Soomro Khurram, Idrees Haroon, Shah Mubarak
IEEE Trans Pattern Anal Mach Intell. 2019 Feb;41(2):459-472. doi: 10.1109/TPAMI.2018.2797266. Epub 2018 Jan 23.
This paper proposes a person-centric and online approach to the challenging problem of localization and prediction of actions and interactions in videos. Typically, localization or recognition is performed in an offline manner where all the frames in the video are processed together. This prevents timely localization and prediction of actions and interactions - an important consideration for many tasks including surveillance and human-machine interaction. In our approach, we estimate human poses at each frame and train discriminative appearance models using the superpixels inside the pose bounding boxes. Since the pose estimation per frame is inherently noisy, the conditional probability of pose hypotheses at current time-step (frame) is computed using pose estimations in the current frame and their consistency with poses in the previous frames. Next, both the superpixel and pose-based foreground likelihoods are used to infer the location of actors at each time through a Conditional Random Field enforcing spatio-temporal smoothness in color, optical flow, motion boundaries and edges among superpixels. The issue of visual drift is handled by updating the appearance models, and refining poses using motion smoothness on joint locations, in an online manner. For online prediction of action/interaction confidences, we propose an approach based on Structural SVM that operates on short video segments, and is trained with the objective that confidence of an action or interaction increases as time passes in a positive training clip. Lastly, we quantify the performance of both detection and prediction together, and analyze how the prediction accuracy varies as a time function of observed action/interaction at different levels of detection performance. Our experiments on several datasets suggest that despite using only a few frames to localize actions/interactions at each time instant, we are able to obtain competitive results to state-of-the-art offline methods.

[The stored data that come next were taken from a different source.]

-- ==== Sys2Proof/Certificates/Slice0/Obligations.lean ====
section
/-! DEFINITION. The statements about the model, one `Obligations.<Name>` each, over predicates of `Sys2Proof.Claims` that
say when a command runs and what it leaves alone. -/

namespace Sys2Proof.Claims

open Sys2Proof.Machine

/-! ### Vector operations (spec/05, spec/06) -/

/-- A vector command by its word. -/
abbrev VecCmd := CoreId → BitVec 64 → Instr

/-- The live task of a core and the routine section that its vector engine runs (R165, R219). -/
def InSection (s : State) (core : CoreId) (t : Task) (x : Section) : Prop :=
  s.liveTask core.c core.s = some t ∧ (s.core core.c core.s).sect = some x

/-- What the section gives its words: rows, columns, generators and the random state (R209 to R224). -/
def env (s : State) (core : CoreId) (t : Task) (x : Section) : VEnv :=
  (s.core core.c core.s).venv t x (s.free * 4096)

/-- The first `n` sources of a word, 256 lanes each (R210). -/
def Reads (s : State) (core : CoreId) (t : Task) (x : Section) (w : BitVec 64) (n : Nat) (xs : List (List Nat)) : Prop :=
  (s.core core.c core.s).operands (env s core t x) w.toNat n = .ok xs

/-- What one word of the vector engine leaves alone, and what it counts: nothing but the core, the four counters of its
vector engine and the model's own counter of free values changes; the word counts `ops` in the first counter (R158) and
its events on the task (R178). Memory, the sidecar, every other core and every other object stay. -/
structure VecFrame (s u : State) (core : CoreId) (t : Task) (ops : Nat) (ev : Ev) : Prop where
  rest : u = { s with cores := u.cores, objs := u.objs, free := s.free + 1 }
  bytes : ∀ a, u.byte a = s.byte a
  others : ∀ n, n ≠ core.c * 8 + core.s → nget CoreSt.empty u.cores n = nget CoreSt.empty s.cores n
  objects : ∀ k, (∀ i, 1 ≤ i → i ≤ 4 → k ≠ kCore core.c core.s 2 i) → u.obj k = s.obj k
  counted : u.obj (kCore core.c core.s 2 1) = wrapAdd48 (s.obj (kCore core.c core.s 2 1)) ops
  task : (u.core core.c core.s).task = some { t with ev := t.ev.count ev }

/-- A word that writes vector register `d` and nothing else of the core (R163): rings, operand SRAM, masks, commands in
progress and every other register stay. -/
def OnlyVreg (c c' : CoreSt) (d : Nat) : Prop :=
  (∀ n, n ≠ d → c'.vreg n = c.vreg n) ∧
  c' = { c with vregs := c'.vregs, task := c'.task, wdCount := 0 }

/-- A word that writes mask register `d` and nothing else of the core (R163). -/
def OnlyMask (c c' : CoreSt) (d : Nat) : Prop :=
  (∀ n, n ≠ d → c'.mask n = c.mask n) ∧
  c' = { c with masks := c'.masks, task := c'.task, wdCount := 0 }

/-- A word that writes operand SRAM and nothing else of the core (R218): a byte outside the runs `ws` stays. -/
def OnlySram (c c' : CoreSt) (ws : List (Nat × Nat)) : Prop :=
  (∀ a, (∀ p ∈ ws, a < p.1 ∨ p.1 + p.2 ≤ a) → nget 0 c'.sram a = nget 0 c.sram a) ∧
  c' = { c with sram := c'.sram, task := c'.task, wdCount := 0 }

/-- The lane operations of R167 to R172 by command, code, number of sources and the function of one lane. -/
def laneOps : List (VecCmd × Nat × Nat × (List Nat → Nat × Ev)) :=
  [(Instr.fadd, 0x01, 2, lFadd), (Instr.fsub, 0x02, 2, lFsub), (Instr.fmul, 0x03, 2, lFmul), (Instr.fma, 0x04, 3, lFma),
   (Instr.fnma, 0x05, 3, lFnma), (Instr.fmax, 0x06, 2, lFmax), (Instr.fmin, 0x07, 2, lFmin),
   (Instr.fmaxn, 0x08, 2, lFmaxn), (Instr.fminn, 0x09, 2, lFminn), (Instr.fabs, 0x0A, 1, lFabs),
   (Instr.fneg, 0x0B, 1, lFneg), (Instr.frint, 0x0C, 1, lFrint), (Instr.ffloor, 0x0D, 1, lFfloor),
   (Instr.fclamp, 0x0E, 3, lFclamp), (Instr.cvtif, 0x1A, 1, lCvtif), (Instr.cvtfi, 0x1B, 1, lCvtfi),
   (Instr.iadd, 0x20, 2, lInt (· + ·)), (Instr.isub, 0x21, 2, lInt (· - ·)), (Instr.imul, 0x22, 2, lInt (· * ·)),
   (Instr.imax, 0x23, 2, lInt max), (Instr.imin, 0x24, 2, lInt min), (Instr.and, 0x25, 2, lAnd), (Instr.or, 0x26, 2, lOr),
   (Instr.xor, 0x27, 2, lXor), (Instr.shl, 0x28, 2, lShl), (Instr.shr, 0x29, 2, lShr), (Instr.sar, 0x2A, 2, lSar)]

/-- The special functions of R167 and R179. -/
def sfuOps : List (VecCmd × Nat × SfuFn) :=
  [(Instr.exp, 0x40, .exp), (Instr.log, 0x41, .log), (Instr.rcp, 0x42, .rcp), (Instr.rsqrt, 0x43, .rsqrt),
   (Instr.sinr, 0x44, .sinr), (Instr.cosr, 0x45, .cosr)]

/-- The packed operations of R173. -/
def packedOps : List (VecCmd × Nat × Nat × (List Nat → Nat × Ev)) :=
  [(Instr.hadd, 0x11, 2, pHadd), (Instr.hsub, 0x12, 2, pHsub), (Instr.hmul, 0x13, 2, pHmul), (Instr.hfma, 0x14, 3, pHfma),
   (Instr.hfnma, 0x15, 3, pHfnma), (Instr.hmax, 0x16, 2, pHmax), (Instr.hmin, 0x17, 2, pHmin)]

/-- The comparisons of R167. -/
def compareOps : List (VecCmd × Nat × (Nat → Nat → Bool)) :=
  [(Instr.fcmpeq, 0x2C, cFeq), (Instr.fcmplt, 0x2D, cFlt), (Instr.fcmple, 0x2E, cFle), (Instr.fcmpun, 0x2F, cFun),
   (Instr.icmpeq, 0x30, cIeq), (Instr.icmplt, 0x31, cIlt)]

/-- The mask operations of R167, as Boolean functions of one bit. -/
def maskOps : List (VecCmd × Nat × (Bool → Bool → Bool)) :=
  [(Instr.mand, 0x34, fun a b => a && b), (Instr.mor, 0x35, fun a b => a || b), (Instr.mxor, 0x36, fun a b => a != b),
   (Instr.mandn, 0x37, fun a b => a && !b), (Instr.mnot, 0x38, fun a _ => !a)]

/-- Operations whose result fills every lane of d, whatever K holds (log 24): by command, code, number of sources and what
lane i takes from the core, the environment, the word and the sources. LMAX and LMIN with no active lane hold a free value
(log 25). -/
def wholeOps : List (VecCmd × Nat × Nat × (CoreSt → VEnv → Nat → List (List Nat) → Nat → Nat)) :=
  [(Instr.mpop, 0x39, 0, fun c _ w _ _ => ((List.range 512).filter (c.activeH (wK w))).length),
   (Instr.sel, 0x3A, 2, fun c _ w xs i => nth 0 (nth [] xs (if c.active (wK w) i then 0 else 1)) i),
   (Instr.lmax, 0x5A, 1, fun c v w xs _ => match (c.leaves (wK w) (nth [] xs 0)).filterMap id with
      | x :: l => canonF32 (l.foldl f32max x)
      | [] => (Config.freeWord (v.free * 2 ^ 24)).toNat),
   (Instr.lmin, 0x5B, 1, fun c v w xs _ => match (c.leaves (wK w) (nth [] xs 0)).filterMap id with
      | x :: l => canonF32 (l.foldl f32min x)
      | [] => (Config.freeWord (v.free * 2 ^ 24)).toNat),
   (Instr.index, 0x102, 0, fun _ v w _ i => match fld w 21 20 with
      | 0 => v.lrow + wRow w
      | 1 => v.col + 256 * wHalf w + i
      | _ => v.loc + wRow w)]

/-- Operations that move patterns between lanes (R170, R176): what an active lane i takes from the word and the sources. -/
def laneMoves : List (VecCmd × Nat × Nat × (Nat → List (List Nat) → Nat → Nat)) :=
  [(Instr.perm, 0x55, 3, fun _ xs i =>
      let n := nth 0 (nth [] xs 1) i
      if n < 256 then nth 0 (nth [] xs 0) n else if n < 512 then nth 0 (nth [] xs 2) (n - 256) else 0),
   (Instr.shuf, 0x56, 1, fun w xs i => nth 0 (nth [] xs 0) (match fld w 21 20 with
      | 0 => (i + fld w 7 0) % 256
      | 1 => i ^^^ 2 ^ (fld w 7 0 % 8)
      | _ => fld w 7 0)),
   (Instr.unpack, 0x58, 1, fun w xs i =>
      let bits := fmtBits (fld w 17 14)
      let e := 256 * wHalf w + i
      let x := nth 0 (nth [] xs 0) (e / (32 / max 1 bits))
      (elemToF32 (fld w 17 14) (fld x (bits * (e % (32 / max 1 bits)) + bits - 1) (bits * (e % (32 / max 1 bits)))) 127).1)]

/-- The core of a command after it has run. -/
def after (u : State) (core : CoreId) : CoreSt := u.core core.c core.s

/-- Lane i of register d is `f i` where lane i is active under K, and what it was elsewhere (R163). -/
def LanesAre (c c' : CoreSt) (w : Nat) (f : Nat → Nat) : Prop :=
  ∀ i, i < 256 → nth 0 (c'.vreg (wD w)) i = if c.active (wK w) i then f i % 2 ^ 32 else nth 0 (c.vreg (wD w)) i

/-- The rounded code of element e of PACK's concatenated sources; past them the spec names no element, and the bits are a
free value. -/
def packCode (v : VEnv) (ctrl w : Nat) (xs : List (List Nat)) (e : Nat) : Nat :=
  if e < 512 then (ctrlRound ctrl (v.quantRand ctrl w e) (f32v (pairElem xs e))).1
  else (Config.freeByte (v.free * 4096 + e)).toNat

/-- The record that STAT_GET reads for a row and slot: this step's, the group's root, or 12 bytes of operand SRAM (R237, R241). -/
def statRecord (c : CoreSt) (v : VEnv) (w : Nat) : List Nat :=
  if v.statFrom = 0 then (match c.sect with
    | some x => nget [] x.stepStats (wRow w * 32 + fld w 19 15)
    | none => [])
  else if v.statFrom = 1 then (match c.groupOf v.tile with
    | some g => statRoot (nget [] g.stats ((v.q0 + wRow w) * 32 + fld w 19 15))
    | none => [])
  else
    let a := statAddr c v w
    [c.rdNat a 4, c.rdNat (a + 4) 4, c.rdNat (a + 8) 4]
where
  /-- Address of the record in operand SRAM (R241). -/
  statAddr (c : CoreSt) (v : VEnv) (w : Nat) : Nat :=
    let g := bAg v.bind (wAg w)
    (if agAbs g then agBase g else (c.ring (agRing g)).slabAddr (nth 0 v.slabs (wAg w))) +
      12 * (((if agAbs g then v.q else v.q0) + wRow w) * eNstat v.entry + fld w 19 15)

/-- Every vector command with its code (R167, R212). -/
def vecOps : List (VecCmd × Nat) :=
  [(Instr.nop, 0x00)] ++ laneOps.map (fun p => (p.1, p.2.1)) ++ sfuOps.map (fun p => (p.1, p.2.1)) ++
  packedOps.map (fun p => (p.1, p.2.1)) ++ compareOps.map (fun p => (p.1, p.2.1)) ++ maskOps.map (fun p => (p.1, p.2.1)) ++
  wholeOps.map (fun p => (p.1, p.2.1)) ++ laneMoves.map (fun p => (p.1, p.2.1)) ++
  [(Instr.fquant, 0x0F), (Instr.rand, 0x48), (Instr.ld, 0x50), (Instr.st, 0x51), (Instr.stq, 0x52), (Instr.ldx, 0x53),
   (Instr.stx, 0x54), (Instr.pack, 0x57), (Instr.lsum, 0x59), (Instr.lmaxi, 0x5C), (Instr.sample, 0x5D),
   (Instr.statLeaf, 0x100), (Instr.statGet, 0x101)]

/-! ### Cores and tasks (spec/04, spec/06) -/

/-- The only change is that the core has become `c'`: every object, every byte of memory, the sidecar, every queue and every
other core stay. -/
structure CoreOnly (s u : State) (core : CoreId) (c' : CoreSt) : Prop where
  rest : u = { s with cores := u.cores }
  bytes : ∀ a, u.byte a = s.byte a
  others : ∀ n, n ≠ core.c * 8 + core.s → nget CoreSt.empty u.cores n = nget CoreSt.empty s.cores n
  core : after u core = c'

本文针对视频中动作和交互的定位与预测这一具有挑战性的问题,提出了一种以人物为中心的在线方法。通常,定位或识别是以离线方式进行的,即对视频中的所有帧一起进行处理。这就阻碍了对动作和交互的及时定位与预测,而这对于包括监控和人机交互在内的许多任务来说都是一个重要的考量因素。在我们的方法中,我们在每一帧估计人体姿态,并使用姿态边界框内的超像素来训练判别性外观模型。由于每帧的姿态估计本身存在噪声,因此使用当前帧中的姿态估计及其与前一帧姿态的一致性来计算当前时间步(帧)姿态假设的条件概率。接下来,超像素和基于姿态的前景似然性都通过条件随机场用于推断每个时刻演员的位置,该条件随机场在超像素之间的颜色、光流、运动边界和边缘方面强制实现时空平滑性。通过在线更新外观模型,并利用关节位置的运动平滑性来细化姿态,从而处理视觉漂移问题。对于动作/交互置信度的在线预测,我们提出了一种基于结构化支持向量机的方法,该方法在短视频片段上运行,并以这样的目标进行训练:在正向训练片段中,随着时间推移,动作或交互的置信度会增加。最后,我们一起量化检测和预测的性能,并分析在不同检测性能水平下,预测准确率如何随观察到的动作/交互的时间函数而变化。我们在几个数据集上的实验表明,尽管在每个时刻仅使用少数帧来定位动作/交互,但我们能够获得与当前最先进的离线方法相竞争的结果。